INVESTIGADORES
GONZALEZ-JOSE Rolando
congresos y reuniones científicas
Título:
CRANIOFACIAL EVIDENCE AND THE NEW WORLD SETTLEMENT: USING EVO-DEVO CONCEPTS TO ENHANCE THE PHYLOGENETIC SIGNAL OF SKULL SHAPE DATA
Autor/es:
DE AZEVEDO, SOLEDAD; ROLANDO GONZALEZ-JOSÉ
Lugar:
Burgos
Reunión:
Congreso; XVII World UISPP Congress; 2014
Institución organizadora:
Union International de Sciences Préhistoriques e Protohistoriques
Resumen:
Skull size and shape data has been widely used to infer past and modern within and among group affinities.
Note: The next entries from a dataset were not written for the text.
theorem ripcordEntry_touches (F) (d) : Touches [.regs, .a, .b, .tether, .keel, .log, .aon, .cache, .media, .str, .lci, .pwr, .out, .fresh] d (ripcordEntry F d) := by
  unfold ripcordEntry
  split
  · refine Touches.ite ?_ ?_
    · exact Touches.refl _ _
    · refine Touches.comp (flushEntry_touches ..) (by decide) ?_
      exact Touches.refl _ _
  · refine Touches.ite ?_ ?_
    · exact Touches.refl _ _
    · refine Touches.comp (flushEntry_touches ..) (by decide) ?_
      exact Touches.refl _ _
  · refine Touches.ite ?_ ?_
    · exact Touches.refl _ _
    · refine Touches.comp (flushEntry_touches ..) (by decide) ?_
      exact Touches.refl _ _
  · exact Touches.refl _ _

theorem scheduleStop_touches (d) : Touches [.regs, .a, .b, .tether, .pwr] d (scheduleStop d) := by
  unfold scheduleStop
  split
  · refine Touches.ite ?_ ?_
    · refine Touches.comp (Touches.put_tether ..) (by decide) ?_
      refine Touches.comp (Dev.flushAt_touches ..) (by decide) ?_
      refine Touches.comp (Dev.linksDown_touches ..) (by decide) ?_
      exact Touches.refl _ _
    · exact Touches.refl _ _
  · exact Touches.refl _ _

theorem segWritten_touches (F) (d) (ok) : Touches [.media, .pwr, .fresh] d (segWritten F d ok) := by
  unfold segWritten
  conv => zeta
  split
  · split
    · refine Touches.ite ?_ ?_
      · exact Touches.refl _ _
      · split
        · rename_i hq8
          refine Touches.ite ?_ ?_
          · refine Touches.comp (Dev.flushAt_touches ..) (by decide) ?_
            refine Touches.comp (Dev.allDown_touches ..) (by decide) ?_
            refine Touches.comp (Touches.put_pwr ..) (by decide) ?_
            refine Touches.comp (Dev.free_touches hq8) (by decide) ?_
            exact Touches.refl _ _
          · refine Touches.comp (Dev.flushAt_touches ..) (by decide) ?_
            refine Touches.comp (Touches.put_pwr ..) (by decide) ?_
            refine Touches.comp (Dev.free_touches hq8) (by decide) ?_
            exact Touches.refl _ _
    · exact Touches.refl _ _
  · exact Touches.refl _ _

theorem wakeSeen_touches (F) (d) (pin) (rising) : Touches [.regs, .a, .b, .gpio, .out] d (wakeSeen F d pin rising) := by
  unfold wakeSeen
  conv => zeta
  refine Touches.ite ?_ ?_
  · exact Touches.refl _ _
  · refine Touches.ite ?_ ?_
    · refine Touches.foldl (fun _ _ => ?_) ?_
      · refine Touches.comp (Dev.wake_touches ..) (by decide) ?_
        exact Touches.refl _ _
      · refine Touches.comp (Dev.icuLive_touches ..) (by decide) ?_
        refine Touches.comp (Touches.put_gpio ..) (by decide) ?_
        exact Touches.refl _ _
    · refine Touches.comp (Dev.icuLive_touches ..) (by decide) ?_
      refine Touches.comp (Touches.put_gpio ..) (by decide) ?_
      exact Touches.refl _ _

theorem Dev.resumePair_touches (d) (p) : Touches [.cores] d (Dev.resumePair d p) := by
  unfold Dev.resumePair
  conv => zeta
  refine Touches.ite ?_ ?_
  · exact Touches.refl _ _
  · refine Touches.ite ?_ ?_
    · refine Touches.comp (Dev.setPair_touches ..) (by decide) ?_
      exact Touches.refl _ _
    · refine Touches.comp (Touches.put_cores ..) (by decide) ?_
      refine Touches.comp (Dev.setPair_touches ..) (by decide) ?_
      exact Touches.refl _ _

theorem Dev.fxClose_touches (d) : Touches [.cores, .sems, .dbg] d (Dev.fxClose d) := by
  unfold Dev.fxClose
  refine Touches.comp (Touches.put_dbg ..) (by decide) ?_
  refine Touches.comp (Dev.semsAbandon_touches ..) (by decide) ?_
  refine Touches.comp (Touches.put_cores ..) (by decide) ?_
  refine Touches.comp (Dev.resumePair_touches ..) (by decide) ?_
  refine Touches.comp (Dev.resumePair_touches ..) (by decide) ?_
  exact Touches.refl _ _

theorem Dev.fxErr_touches (d) (e) : Touches [.dbg] d (Dev.fxErr d e) := by
  unfold Dev.fxErr
  refine Touches.comp (Touches.put_dbg ..) (by decide) ?_
  exact Touches.refl _ _

theorem Dev.tdo_touches (d) (width) (v) : Touches [.out] d (Dev.tdo d width v) := by
  unfold Dev.tdo
  refine Touches.comp (Dev.emit_touches ..) (by decide) ?_
  exact Touches.refl _ _

theorem Dev.fxOut_touches (d) (v) : Touches [.dbg, .out] d (Dev.fxOut d v) := by
  unfold Dev.fxOut
  refine Touches.comp (Dev.tdo_touches ..) (by decide) ?_
  refine Touches.comp (Touches.put_dbg ..) (by decide) ?_
  exact Touches.refl _ _

theorem Dev.irLoad_touches (d) (code) : Touches [.dbg] d (Dev.irLoad d code) := by
  unfold Dev.irLoad
  refine Touches.comp (Touches.put_dbg ..) (by decide) ?_
  exact Touches.refl _ _

theorem Dev.fxRefuse_touches (d) : Touches [.dbg, .out] d (Dev.fxRefuse d) := by
  unfold Dev.fxRefuse
  refine Touches.comp (Dev.tdo_touches ..) (by decide) ?_
  refine Touches.comp (Dev.fxErr_touches ..) (by decide) ?_
  refine Touches.comp (Dev.irLoad_touches ..) (by decide) ?_
  exact Touches.refl _ _

theorem Dev.haltPair_touches (d) (p) : Touches [.cores] d (Dev.haltPair d p) := by
  unfold Dev.haltPair
  conv => zeta
  refine Touches.ite ?_ ?_
  · exact Touches.refl _ _
  · refine Touches.ite ?_ ?_
    · refine Touches.comp (Dev.setPair_touches ..) (by decide) ?_
      exact Touches.refl _ _
    · refine Touches.comp (Touches.put_cores ..) (by decide) ?_
      refine Touches.comp (Dev.setPair_touches ..) (by decide) ?_
      exact Touches.refl _ _

theorem Dev.onHalted_touches {l : List Part} (x0 x1 x2) (s : [Part.regs, Part.dbg] ⊆ l) (hf : ∀ e, Touches l e (x2 e)) : Touches l x0 (Dev.onHalted x0 x1 x2) := by
  unfold Dev.onHalted
  exact Touches.ite (hf _) ((Touches.mono (k := [.regs, .dbg]) ((Dev.fxErr_touches ..).mono (by decide))) s)

theorem Dev.setBkpt_touches (d) (p) (i) (a) : Touches [.cores] d (Dev.setBkpt d p i a) := by
  unfold Dev.setBkpt
  refine Touches.comp (Dev.setPair_touches ..) (by decide) ?_
  exact Touches.refl _ _

theorem Dev.stepPair_touches (d) (p) (after) : Touches [.cores] d (Dev.stepPair d p after) := by
  unfold Dev.stepPair
  refine Touches.comp (Dev.setPair_touches ..) (by decide) ?_
  exact Touches.refl _ _

theorem bkptHit_touches (d) (p) (i) : Touches [.cores] d (bkptHit d p i) := by
  unfold bkptHit
  refine Touches.ite ?_ ?_
  · refine Touches.comp (Dev.haltPair_touches ..) (by decide) ?_
    exact Touches.refl _ _
  · exact Touches.refl _ _

theorem fxChallenge_touches (F) (d) : Touches [.dbg, .out, .fresh] d (fxChallenge F d) := by
  unfold fxChallenge
  refine Touches.ite ?_ ?_
  · exact Touches.refl _ _
  · refine Touches.ite ?_ ?_
    · refine Touches.comp (Dev.tdo_touches ..) (by decide) ?_
      refine Touches.comp (Dev.irLoad_touches ..) (by decide) ?_
      exact Touches.refl _ _
    · split
      · rename_i hq6
        refine Touches.comp (Dev.tdo_touches ..) (by decide) ?_
        refine Touches.comp (Dev.irLoad_touches ..) (by decide) ?_
        refine Touches.comp (Touches.put_dbg ..) (by decide) ?_
        refine Touches.comp (Dev.rand_touches hq6) (by decide) ?_
        exact Touches.refl _ _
However, we are far from an extensive knowledge about the causation and underlying factors determining the patterns of skull variation and covariation. Its relevance for reconstructing dispersal of anatomically modern humans and among-population diversification processes relates to the fact that phylogenetic signals, even when massive evidence indicates their presence, are often blurred due to the fact that the vertebrate skull is a complex phenotype where morphological integration and modularity coexist and simultaneously act as covariance generators and structuring processes. In this context, we applied the Factor Model (Mitteroecker and Bookstein 2007), Geometric Morphometric techniques and basic and partial Mantel tests to analyze the integrated and modular shape spaces on Early and Late skull samples of Native American, Asiatic and Australian populations. We have tested the congruence of different competing scenarios against observed biological distances matrices computed on the different morphospaces: a shape space where covariation sources are summarized by a few common integrator factors between modules, or modular shape spaces where local factors influence specific regions of the skull (face and neurocranium).